- European Saturn box art
- Developer: Gremlin Interactive
- Publishers: EU: Gremlin Interactive; NA: VR Sports;
- Series: Actua Sports
- Platforms: PlayStation, Sega Saturn
- Release: PlayStationEU: 18 October 1996; NA: 30 October 1996; SaturnEU: October 1996; NA: 20 December 1996;
- Genre: Sports (golf)
- Modes: Single-player, multiplayer

= Actua Golf =

1996 video game

Actua Golf (released as VR Golf '97 in North America) is a 1996 golf video game developed and published by Gremlin Interactive for the PlayStation and Sega Saturn.

==Gameplay==
Actua Golf features two fictional golf courses. The game includes various modes, such as four-ball, match, skins, and stroke. Options such as mulligans and gimmes are also available. The player can select the golfer's outfit and skin color. Selectable weather conditions include dry, damp, and wet. Various camera angles are also featured. The game has several golf commentators, including Peter Alliss and Pat O'Brien.

==Development and release==
Actua Golf was developed and published by Gremlin Interactive. In Europe, it was released for the PlayStation on October 18, 1996, followed by a Sega Saturn release sometime in that same month. In North America, the game was released for the same consoles under the title VR Golf '97. The U.S. version was published by VR Sports, a division of Interplay. A Nintendo 64 version of VR Golf '97 was scheduled for release in late 1997, but it was cancelled. The game was released on Microsoft Windows on Steam by Pixel Games UK in December 2022.

==Reception==

GamePro reviewer "Air Hendrix" considered the PlayStation version a close competitor to PGA Tour 97. Reviewing the Sega Saturn version, Air Hendrix wrote that the game "has what PGA '97 doesn't have: fast, clean action and spectacular course graphics." The latter review concluded that while the game "has plenty of room to improve, it ranks at the top of this year's Saturn leaderboards." IGN stated that golf games "have never been a success for console systems" but that VR Golf '97 "beats the odds and successfully combines PC features and console gameplay." Two reviewers for Electronic Gaming Monthly (EGM) called the game addictive.

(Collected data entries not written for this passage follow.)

/-! ### Steps and events -/

/-- 02 R35, R36: what issues on a core in a cycle is a run for an issue group: ready threads of one gang that hold
windows of the core and stand at one program counter, at most 32 of them, lane by lane in rising THREAD. -/
def Obligations.IssueGroups : Prop :=
  ∀ (s : State) (c : Nat) (g ready : List Thread) (ws : List (Nat × Instr)) (fall : Nat × Nat) (mask : DWord),
    let s1 := asking s c
    MayIssue s c → (s.threads.map rowKey).Nodup → formGroup s1 c = some (g, .run ws fall mask, ready) →
    ∃ iss, exec (.runIssue c) s = .next { s1 with issue := some iss }
      ∧ iss.core = c ∧ iss.words = ws ∧ iss.fall = fall ∧ iss.mask = mask ∧ iss.lanes = g.map Thread.thread
      ∧ iss.lanes ≠ [] ∧ iss.lanes.length ≤ 32 ∧ iss.lanes.Pairwise (· < ·)
      ∧ ∀ u ∈ g, u ∈ s.threads ∧ u.core = c ∧ u.place = .window ∧ u.waiting = none ∧ mayIssue s1 u = true
          ∧ u.launch = iss.launch ∧ u.gang = iss.gang ∧ u.packet = iss.packet ∧ u.pos = iss.pos

/-- 02 R35, 06 R121, R135: the next step of a core's picker runs the word at the program counter: that of the only
candidate thread by its bytes, and of an issue group the run that it formed; after it the books of the run are made. In a
run of two words (06 R123) both read what each lane held before the run, a later write of the run stands, the flags of
both are set, and the second writes the latch of its own pipe. -/
def Obligations.StepRunsDecoded : Prop :=
  ∀ (s : State) (c : Nat) (rest : List Instr),
    let s0 := { s with agenda := rest }
    let s1 := asking s0 c
    let after := fun (iss : Issue) (o : Host.Outcome State Fault Refusal) =>
      match o with
      | .next s2 => .next (finishRun iss s2)
      | o => o
    s.agenda = .runIssue c :: rest → Running s → MayIssue s0 c →
    (∀ t l w i fall mask, candidates s1 c = [t] → StandsAt s1 t l w i fall mask → hitsLoads t [(t.pos, i)] = false →
      let iss := issueOf s1 c [t] [t] [(t.pos, i)] fall mask
      step s = after iss (exec i { s1 with issue := some iss }))
    ∧ (∀ g ready pos i fall mask, formGroup s1 c = some (g, .run [(pos, i)] fall mask, ready) →
      let iss := issueOf s1 c g ready [(pos, i)] fall mask
      step s = after iss (exec i { s1 with issue := some { iss with pos := pos } }))
    ∧ (∀ g ready v w ws fall mask, formGroup s1 c = some (g, .run (v :: w :: ws) fall mask, ready) →
      let iss := issueOf s1 c g ready (v :: w :: ws) fall mask
      step s = .next (finishRun iss (conduct (runBody iss) 33 { s1 with issue := some iss })))
    ∧ ∀ (u : State) (iss : Issue) (p q : Nat) (m n : PairWord) (c1 c2 : BitVec 1) (g1 g2 : BitVec 2) (d1 a1 b1 d2 a2 b2 : BitVec 7)
        (w1 w2 : BitVec 1), m ∈ pairWords → n ∈ pairWords → p < q → Chained u iss →
      iss.words = [(p, m.1 c1 g1 d1 a1 b1 w1), (q, n.1 c2 g2 d2 a2 b2 w2)] →
      ([d1, a1, b1, d2, a2, b2].all fun k => !isStream k) = true →
      let first := { iss with pos := p, second := false }
      let later := { iss with pos := q, second := true }
      let lane := fun t : Thread =>
        if inGroup iss t then pairLane n.2 u later g2 d2 a2 b2 w2 t (pairLane m.2 u first g1 d1 a1 b1 w1 t t) else t
      conduct (runBody iss) 33 u = closed iss { u with threads := u.threads.map lane }

/-- 22 R356, 24 R379: while the package is frozen, or after a failed bring-up, an event that needs its clocks does not
happen, and a step that finds no other stops. -/
def Obligations.FrozenStands : Prop :=
  ∀ (s : State), s.issue = none →
    (∀ i rest, s.agenda = i :: rest → s.frozen = true → passesFreeze i = false → step s = .next { s with agenda := rest })
    ∧ (s.agenda = [] → s.frozen = true → step s = .fault .frozen)
    ∧ (s.agenda = [] → s.frozen = false → s.boot.failed.isSome = true → step s = .fault .bringUpFailed)

/-- 02 R26 to R33, 01 R12, 13 R266, R269, 19 R288, 21 R322: bins become ready by age and drain as umbels of at most 32
records, each with its window, its carried registers and zeros; code lines and translations arrive; a cycle passes. -/
def Obligations.CoreEvents : Prop :=
  ∀ (s : State) (c : Nat),
    (∀ k ks, (coreOf s c).drained = false → (coreOf s c).inService = true → (s.threads.map rowKey).Nodup →
      readyBins s c = k :: ks →
      let rs := (binRecords s c k).take 32
      ∀ w : Thread → Nat, (∀ t ∈ rs, drainWindow s t = .ok (w t)) → windowsHeld s c + rs.length ≤ Config.coreWindows →
      ∃ s', exec (.drain c) s = .next s' ∧ (coreOf s' c).drained = true ∧ s'.mem = s.mem
        ∧ (∀ u ∈ s.threads, u ∉ rs → threadAt s' u.launch u.thread = some u)
        ∧ ∀ t ∈ rs, ∃ r, threadAt s' t.launch t.thread = some r ∧ r.place = .window ∧ r.window = w t
            ∧ (∀ n, n < 64 → regGet r.regs n = if n < w t ∧ t.carry.getLsbD n = true then regGet t.regs n else 0)
            ∧ r.packet = t.packet ∧ r.pos = t.pos ∧ r.pred = t.pred ∧ r.fpsm = t.fpsm ∧ r.sbuf = t.sbuf
            ∧ r.trapWord = (if t.trapRec then t.tfword else 0))
    ∧ (∀ l g p q, let k : BinKey := { launch := l, gang := g, packet := p, pos := q }
      binRecords s c k ≠ [] → drainThreshold s ≤ now s - oldestOf (binRecords s c k) →
      ∃ s', exec (.binReadyByAge c l g p q) s = .next s' ∧ binReady s' c k = true ∧ s'.threads = s.threads ∧ s'.mem = s.mem)
    ∧ (∀ l ls, (coreOf s c).fills = l :: ls →
      (∀ s1, isBad s (l * 128) = false ∨ cachedLine s c l = true → codeTrip s c l = some s1 → (∀ b, (l, b) ∉ (coreOf s c).icache) →
        ∃ s', exec (.codeLineFill c) s = .next s' ∧ l ∉ (coreOf s' c).fills ∧ (l, lineBelow s c l) ∈ (coreOf s' c).icache
          ∧ s'.threads = s.threads ∧ s'.mem = s.mem)
      ∧ (isBad s (l * 128) = false → codeTrip s c l = none → exec (.codeLineFill c) s = .next s)
      ∧ (isBad s (l * 128) = true → cachedLine s c l = false →
        exec (.codeLineFill c) s = .next (mapCore s c fun r => { r with fills := r.fills.filter fun x => decide (x ≠ l) })))
    ∧ (∀ tag va x e, ctxAt s tag = some x → walk s x va = .ok e → (coreOf s c).tlb.length ≤ 512 →
      (∀ s1, isRemoving x = false → walkTrips s c tag x va = some s1 →
        ∃ s', exec (.tlbMissWalk c tag va) s = .next s' ∧ e ∈ (coreOf s' c).tlb ∧ (coreOf s' c).tlb.length ≤ 512
          ∧ s'.threads = s.threads ∧ s'.mem = s.mem)
      ∧ (isRemoving x = true → exec (.tlbMissWalk c tag va) s = .next s))
    ∧ (windowsHeld s c ≠ 0 → ∃ s', exec (.compactorMove c) s = .next s' ∧ s'.threads = s.threads ∧ s'.mem = s.mem
        ∧ readCounter (coreOf s' c) 0x0201 = readCounter (coreOf s c) 0x0201 + 1)
    ∧ (s.hardErrors = [] → (∀ x ∈ s.contexts, x.run ≠ .stopping) → ∃ s', exec .coreClockCycle s = .next s'
        ∧ s'.timeBase = s.timeBase + 1 ∧ s'.mem = s.mem ∧ s'.threads = s.threads.map (fun t => { t with waiting := none })
        ∧ (c < 192 → (coreOf s c).inService = true →
            (coreOf s' c).cycles = (coreOf s c).cycles + 1 ∧ (coreOf s' c).issued = false ∧ (coreOf s' c).drained = false))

A couple of reviewers for GameFan considered it among the best games available at that time, and two reviewers for Mean Machines Sega considered it the best golf game for the Saturn. Jeff Kitts of GameSpot, reviewing the PlayStation version, wrote that "there's nothing remotely 'VR,' as in virtual reality, about VR Golf '97." Kitts wrote, however, that the game "delivers just about everything, in terms of gameplay, one could ask for in a video game simulation."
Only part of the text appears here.